新・機能性表示制度で市場はこう変わる!(1)

(株)グローバルニュートリショングループ 代表取締役 武田 猛 氏

<米国ダイエタリーサプリメント制度の長所・短所>
 現在、消費者庁で「食品の新たな機能性表示制度」の導入に向けた検討が進められている。政府の規制改革実施計画で示されたとおり、新制度は「その食品の機能性について、国ではなく企業などが自らその科学的根拠を評価したうえで、その旨および機能性を表示できる米国のダイエタリーサプリメントの表示制度を参考にし、企業等の責任において科学的根拠のもとに機能性を表示できるもの」となる。さらに、「一定のルールの下で加工食品および農林水産物それぞれについて、安全性の確保(生産、製造および品質の管理、健康被害情報の収集)も含めた運用が可能な仕組みとすることを念頭に検討を行なう」ことになっている。

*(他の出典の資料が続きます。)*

-- ==== Sys2Proof/Machine/Core.lean ====
section
/-! DEFINITION. The machine as the host runs it. -/

def Sys2Proof.core : Host.Core := { State := Sys2Proof.Machine.State, Fault := Sys2Proof.Machine.Fault, Refusal := Sys2Proof.Machine.Refusal, step := Sys2Proof.Machine.step, reset := Sys2Proof.Machine.State.reset }
end

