-- ==== Sys2Proof/Safety.lean ====
section
/-! DEFINITION. What counts as a safe run, and the invariants that claims rest on. -/

namespace Sys2Proof.Machine

/-- An outcome that stops nothing. -/
def Goes (r : Host.Outcome State Fault Refusal) : Prop := ∃ t, r = .next t

/-- Physical memory is in its canonical form: addresses rise, and no listed byte is the one that an unlisted address reads as. -/
def State.memOk (s : State) : Prop := Memory.wf s.mem = true

/-- A tiller's scalar 0 and mask 0 are never stored: s0 reads 0 and m0 reads all ones from no register (R113, R115). -/
def Tiller.hardOk (t : Tiller) : Prop := t.rs 0 = 0 ∧ t.rm 0 = 0xFFFFFFFF

end Sys2Proof.Machine
end

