/-- R52, R202, R370: NOTIFY, by SWR or by SYS.NOTIFY: a value above 2047 is illegal, with the lower of its reasons; it is the steward's alone; else, after a release at .sy, the vector's message is sent or, where the host has masked it, becomes pending. R352: LAUNCH, GRUN and RCBSYNC make a release at .dv and then leave their destination pending until the operation's status lands. R348, R350, R352, R353, R360, R361: the status of a SYS operation lands in its destination once the operation is carried out, and the word is done; it waits where its structure has no translation. A structure in a held block, or behind a link that is down, is a precise data-error fault; one that meets an uncorrectable error leaves the destination as it is and the error to the first instruction that touches it, as for a load (R106, R110, R278, R352, R365). That the fault of a link that is down comes at once is the model's reading (log 42, DEDUCED). R348, R351, R352, R353, R361: the status of LAUNCH is that of its first failing check, in the order of R353's table, with a record of it, but for a bad packet, RECADDR or region, which give 0x16 or 0x17 and write nothing; a packet that passes is admitted. GRUN gives 0x20 where 8 instances stand, 0x21 where its object is out of range, else its instance's number. RCBSYNC gives 0x17 or 0x14 and changes nothing, or reads the copies again. A structure that stands in a held block or an uncorrectable error, or behind a link that is down, gives no status but that error. The order of FIELDs within a status, and which translations of a row are asked, are the model's (log 61); so are 0x20 before 0x21 and the counting of instances from 1 (log 64, DEDUCED), and 0x17 for an RCB address that cannot be read, no copy being left behind (log 62, DEDUCED). -/
def Obligations.SystemInstructions : Prop :=
  (∀ (i : Instr) (p : Bool) (a : SReg) (s : State), i = .swr p .notify a ∨ i = .sysNotify p a →
      (2048 ≤ (s.tl.rs a).toNat → exec i s = .next (Says.illegalHere s 0x08)) ∧
      ((s.tl.rs a).toNat < 2048 → s.tl.steward = false → exec i s = .next (Says.illegalHere s 0x09)) ∧
      (s.tl.steward = true → (s.tl.rs a).toNat < 2048 → ∀ s1, Says.released s 4 s1 →
        let v := (s.tl.rs a).toNat
        ∃ s2 : State, exec i s = .next (s2.finish p) ∧ s2.tl = { s1.tl with notify := v } ∧ s2.mem = s1.mem ∧
          (v ∈ s1.pkg.masked → s2.pkg = { s1.pkg with msgPending := if v ∈ s1.pkg.msgPending then s1.pkg.msgPending else s1.pkg.msgPending ++ [v] }) ∧
          (v ∉ s1.pkg.masked → s2.pkg = { s1.pkg with sent := tput s1.pkg.sent v (tget 0 s1.pkg.sent v + 1) }))) ∧
  (∀ (i : Instr) (op : Nat) (p : Bool) (d a : SReg) (s s1 : State), Says.sysOp i = some (op, p, d, a) → Says.released s 3 s1 →
      ∃ s2, exec i s = .next s2 ∧ tfind s2.flights s1.fresh = some { Flight.blank with
          tid := s1.cur, core := s1.cur / 64, kind := .sys op d (s1.tl.rp a).toNat p, regs := if d = 0 then [] else [.s d.toNat] } ∧
        (d ≠ 0 → PReg.s d.toNat ∈ s2.tl.pend) ∧ s2.tl.s = s1.tl.s ∧ s2.tl.run = s1.tl.run ∧ s2.mem = s1.mem ∧ s2.launches = s1.launches) ∧
  (∀ (id : Nat) (s : State) (f : Flight) (op : Nat) (d : SReg) (a : Nat) (p : Bool), tfind s.flights id = some f → f.kind = .sys op d a p →
      (∀ st s1, s.sysStatus f.tid op a = .done st s1 →
        exec (.sysStatusLand id) s = .next ((({ s1 with cur := f.tid } : State).land id [.s d (BitVec.ofNat 32 st)] 0).finish p)) ∧
      (∀ va mig, s.sysStatus f.tid op a = .wait va mig → ∃ s1, exec (.sysStatusLand id) s = .next s1 ∧ tfind s1.flights id = none ∧
        (s1.tiller f.tid).block = .fault (va / 65536) .load mig false) ∧
      (∀ va held, s.sysStatus f.tid op a = .data va held →
        let s1 := (({ s with cur := f.tid } : State).delFlight id).setTiller f.tid ((s.tiller f.tid).delPend f.regs)
        let line := if held then va / 128 * 128 else va / 64 * 64
        exec (.sysStatusLand id) s = .next (s1.trapHere (if held then 0x10 else 0x0F) (BitVec.ofNat 32 line) (BitVec.ofNat 32 (line / 2 ^ 32 % 2 ^ 24)))) ∧
      (∀ r, s.sysStatus f.tid op a = .bad r →
        let s1 := ({ s with cur := f.tid } : State).land id [] 0
        exec (.sysStatusLand id) s = .next ((s1.setTl { s1.tl with
          errs := s1.tl.errs ++ [⟨f.regs, none, r.pa, BitVec.ofNat 32 r.va, BitVec.ofNat 32 (r.va / 2 ^ 32 % 2 ^ 24), false⟩] }).finish p))) ∧
  ((∀ (s : State) (tid op a : Nat), op ≤ 1 → a % 64 ≠ 0 ∨ 2 ^ 56 ≤ a → s.sysStatus tid op a = .done (if op = 0 then 0x16 else 0x21) s) ∧
    (∀ (s : State) (tid a : Nat) (d : List Byte), a % 64 = 0 → a < 2 ^ 56 → s.sysWaits (s.rootOf tid) a 2 = none → s.sysBad (s.rootOf tid) a 2 = none → s.vread (s.rootOf tid) a 128 2 = some d → d.length = 128 →
      let n := descNat d
      let region := n 16 8
      let s0 := (s.vtouch (tid / 64) (s.rootOf tid) a 128 2).loadRcbs region 17
      let rooted := (s0.rcbPath region 16).any fun r => r.ovr.testBit 5
      let root := s0.effRoot region
      let recBad := n 8 8 % 64 ≠ 0 ∨ 2 ^ 56 ≤ n 8 8 ∨ rooted = true ∧ s0.lineAt root (n 8 8) .store = none
      (recBad → ∃ s1, s.sysStatus tid 0 a = .done 0x16 s1 ∧ s1.mem = s.mem ∧ s1.launches = s.launches) ∧
      (¬recBad → s0.inOwn region (s.regionOf tid) = false → ∃ s1, s.sysStatus tid 0 a = .done 0x17 s1 ∧ s1.mem = s.mem ∧ s1.launches = s.launches ∧ s1.rcbs = s.rcbs) ∧
      (¬recBad → s0.inOwn region (s.regionOf tid) = true →
        (∀ (pre post : List (Nat × Nat × Prop)) (st f : Nat) (ok : Prop), Says.launchTable s0 d = pre ++ (st, f, ok) :: post → (∀ e ∈ pre, e.2.2) → ¬ok →
          ∃ s1 s2 : State, s1.mem = s.mem ∧ s1.launches = s.launches ∧ s1.rcbs = s0.rcbs ∧ s2 = s1.vwrite 256 root (n 8 8) (Says.launchRecord d st f) 1 ∧
            s.sysStatus tid 0 a = .done st s2) ∧
        ((∀ e ∈ Says.launchTable s0 d, e.2.2) → ∃ (s1 : State) (l : Launch), s.sysStatus tid 0 a = .done 0x01 s1 ∧ s1.launches = tput s.launches s.launches.length l ∧
          l.pkt = packetOf d ∧ l.status = 1 ∧ l.next = 0 ∧ l.retired = 0 ∧ l.issuer = s.regionOf tid ∧ l.graph = none))) ∧
    (∀ (s : State) (tid a : Nat), a % 64 = 0 → a < 2 ^ 56 → s.sysWaits (s.rootOf tid) a 1 = none → s.sysBad (s.rootOf tid) a 1 = none →
      let root := s.rootOf tid
      let running := s.graphs.filter fun e => e.2.obj == a && e.2.root == root
      let seq := tget 0 s.graphSeq (a + 2 ^ 56 * root) + 1
      (8 ≤ running.length → ∃ s1, s.sysStatus tid 1 a = .done 0x20 s1 ∧ s1.graphs = s.graphs ∧ s1.mem = s.mem) ∧
      (running.length < 8 → s.snapshot root a = none → ∃ s1, s.sysStatus tid 1 a = .done 0x21 s1 ∧ s1.graphs = s.graphs ∧ s1.mem = s.mem) ∧
      (∀ pk, running.length < 8 → s.snapshot root a = some pk → ∃ s1, s.sysStatus tid 1 a = .done (1 + 256 * (seq % 256)) s1 ∧
        s1.graphs = tput s.graphs s.fresh ⟨a, root, s.regionOf tid, seq, pk, false, []⟩ ∧ s1.launches = s.launches)) ∧
    (∀ (s : State) (tid op a : Nat) (e : SysEnd), op ≤ 1 → a % 64 = 0 → a < 2 ^ 56 → s.sysWaits (s.rootOf tid) a (2 - op) = none → s.sysBad (s.rootOf tid) a (2 - op) = some e →
      s.sysStatus tid op a = e ∧ ∃ k r, k < 2 - op ∧ s.lineAt (s.rootOf tid) (a + 64 * k) .load = some r ∧
        (s.linkDown r.pa = true ∧ e = .data (a + 64 * k) false ∨ s.linkDown r.pa = false ∧ r.coded = true ∧ s.blockHeld r.key.base = true ∧ e = .data (a + 64 * k) true ∨
          s.linkDown r.pa = false ∧ ¬(r.coded = true ∧ s.blockHeld r.key.base = true) ∧ s.devBad r = true ∧ e = .bad r)) ∧
    (∀ (s : State) (tid a : Nat), ∃ (st : Nat) (s1 : State), s.sysStatus tid 2 a = .done st s1 ∧ (st = 0x01 ∨ st = 0x14 ∨ st = 0x17) ∧ (st ≠ 0x01 → s1 = s) ∧
      (st = 0x17 ↔ (s.loadRcbs a 17).inOwn a (s.regionOf tid) = false) ∧
      (st = 0x01 → s1.malformed a = false ∧ s1.mem = s.mem ∧ s1.launches = s.launches ∧
        ∀ k, tfind (s.loadRcbs a 17).rcbs k ≠ none → (s.loadRcbs a 17).inSubtree k a 17 = true → s1.rcb k = s.readRcb k ∧ s1.malformed k = false)))

/-- R36, R205, R207, R209: a scratchpad load of the tiller's own workgroup reads its values at issue and lands them in order; one of another workgroup's is started and reads when it lands. Its counter rises by one. That the own allocation is read for all lanes in the one step of the issue is the model's choice (log 94). -/
def Obligations.ScratchpadLoads : Prop :=
  ∀ (i : Instr) (s : State) (p : Bool) (d : VNum) (a : Addr) (c : Ctr) (wd : Width) (rank : Nat),
    Says.spadLoad i s.tl = some (p, d, a, c, wd, rank) → Says.uniformOk a wd → s.tl.gCount + 4 ≤ s.tl.ng →
    let lanes := Says.onLanes s.tl.act (Says.offset s.tl a wd)
    Says.inSpad (s.wg (4 * s.tl.sheaf + s.tl.rank)).spad (Width.size wd) lanes → rank < (s.launch (s.sheaf s.tl.sheaf).launch).pkt.wg →
    (rank = s.tl.rank → ∃ ds, Says.loaded s.tl d wd s.tl.act (fun k => readNat (s.wg (4 * s.tl.sheaf + rank)).bytes (Says.offset s.tl a wd k) (Width.size wd)) ds ∧
      exec i s = .next ((s.startResult .spad (asRegs ds) (Says.destPend d wd) (some c.toNat) 0 6).finish p)) ∧
    (rank ≠ s.tl.rank → ∃ s' : State, exec i s = .next (s'.finish p) ∧ Says.started s s' (.remote d wd rank lanes) (some c.toNat) (Says.destPend d wd) fun f => f.mask = s.tl.act ∧ f.left = 40)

 米国のダイエタリーサプリメント制度は1994年に制定され、およそ20年をかけて改良を重ねてきた。それでも、現行の米国制度には問題点が残っている。したがって、米国制度がそのまま日本に導入されることはなく、米国制度の問題点を改善し、日本に合ったかたちに調整されるだろう。しかし、これまで日本では許されなかった一般健康食品の機能性表示の容認が前提であることに変わりはない。

 本連載では、新しい機能性表示制度が日本に導入された場合、市場がどのように変化するかという予測を試みる。まず、米国ダイエタリーサプリメント健康教育法(以下DSHEA)が制定された後の米国市場を分析し、日米の市場の違いを考察する。そのうえで、日本で今後起こり得るシナリオを予測する。今回は、日本の現状と比較して、DSHEAが優れていると思われる点と、制度的に問題があると思われる点を整理した(表参照)。

 優れていると思われる点を挙げてみる。まず、新規原料(NDI)の届出、商品情報の届出、cGMP準拠、有害事象報告の義務づけなど、安全性・品質を確保するための施策が盛り込まれていることがある。また、FDA(米国食品医薬品局)による現場の査察も強化されている。これらの施策は国内に留まらず、輸入原料・輸入商品にも適用される。そして、消費者への健康・栄養教育が可能であることも長所となっている。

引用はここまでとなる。